(DIRECTIONS FOR THIS TASK) Every line in the records below with the string "tryWait" needs to be copied out.

Top of DATA TO PROCESS

/-- LAUNCH_PACKET (R300): a packet of no type that its queue accepts puts the queue in Error. -/
def execLaunchPacket (part : Fin 4) (n : Nat) (s : State) : Out :=
  match s.nextPacket part.val n with
  | (s, none) => .next s
  | (s, some (q, p, c)) =>
    let ty := bits p 0 8
    if ty = 2 ∨ ty = 3 ∨ (n = controlQueue ∧ 4 ≤ ty ∧ ty ≤ 8) then .next s
    else if ty ≠ 1 ∨ !onlyFields p [(0, 9), (64, 64)] then .next (s.queueError part.val n 1 q.rd)
    else if !p.testBit 8 && !(s.outstanding part.val n).isEmpty then .next (s.queueWaits q 0#64)
    else
      let a := bits p 64 64
      if a % 64 ≠ 0 then .next (s.queueError part.val n 0x20 q.rd)
      else match s.frontRead part.val q.asid a 64 true with
        | (s, .fault _) => .next (s.queueError part.val n 4 q.rd)
        | (s, .bad) => .next (s.queueMcheck part.val n q.rd (s.frontAddr part.val a))
        | (s, .ok (r, c')) =>
          match s.lrCode part.val q.asid r with
          | some code => .next (s.queueError part.val n code q.rd)
          | none =>
            let s := s.putQueue ({ q with rd := q.rd + 1 }.enter .running s.wallNow)
            -- its cores start with pts 0; its completion is above what the packet was read at (R224, R280)
            let (s, l) := s.dispatchLaunch part.val q.asid n q.rd none r 0
            .next ((s.modLaunch l.slot fun l => { l with top := max l.top (max c c') }).grant)

/-- Whether a signal satisfies the comparison of a WAIT packet (R300). -/
def waitHolds (p v : Nat) : Bool :=
  let x := bits p 128 64
  match bits p 192 4 with
  | 0 => v == x
  | 1 => v != x
  | 2 => decide (x ≤ v)
  | _ => decide (v < x)

/-- The wait of a queue is tried: the signal is read as a .sc load (R300, R301). -/
def State.tryWait (s : State) (q : Queue) (p : Nat) : State :=
  let a := bits p 64 64
  if a % 8 ≠ 0 then s.queueError q.part q.num 4 q.rd
  else match s.frontRead q.part q.asid a 8 false with
    | (s, .fault _) => s.queueError q.part q.num 4 q.rd
    | (s, .bad) => s.queueMcheck q.part q.num q.rd (s.frontAddr q.part a)
    | (s, .ok (v, _)) =>
      if waitHolds p v then s.advance q
      else if q.st = .parked then s
      else s.queueWaits q (.ofNat 64 a)

/-- WAIT_PACKET (R300). -/
def execWaitPacket (part : Fin 4) (n : Nat) (s : State) : Out :=
  match s.nextPacket part.val n with
  | (s, none) => .next s
  | (s, some (q, p, _)) =>
    if bits p 0 8 ≠ 2 then .next s
    else if !onlyFields p [(0, 8), (64, 128), (192, 4)] || decide (3 < bits p 192 4) then .next (s.queueError part.val n 1 q.rd)
    else .next (s.tryWait q p)

/-- The operation of a SIGNAL packet (R300). -/
def signalOp (p old : Nat) : Nat :=
  let v := bits p 128 64
  match bits p 192 4 with
  | 0 => v
  | 1 => (old + v) % 2 ^ 64
  | _ => old ||| v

Bottom of DATA TO PROCESS

(SOLUTION BELOW)
def State.tryWait (s : State) (q : Queue) (p : Nat) : State :=
    else .next (s.tryWait q p)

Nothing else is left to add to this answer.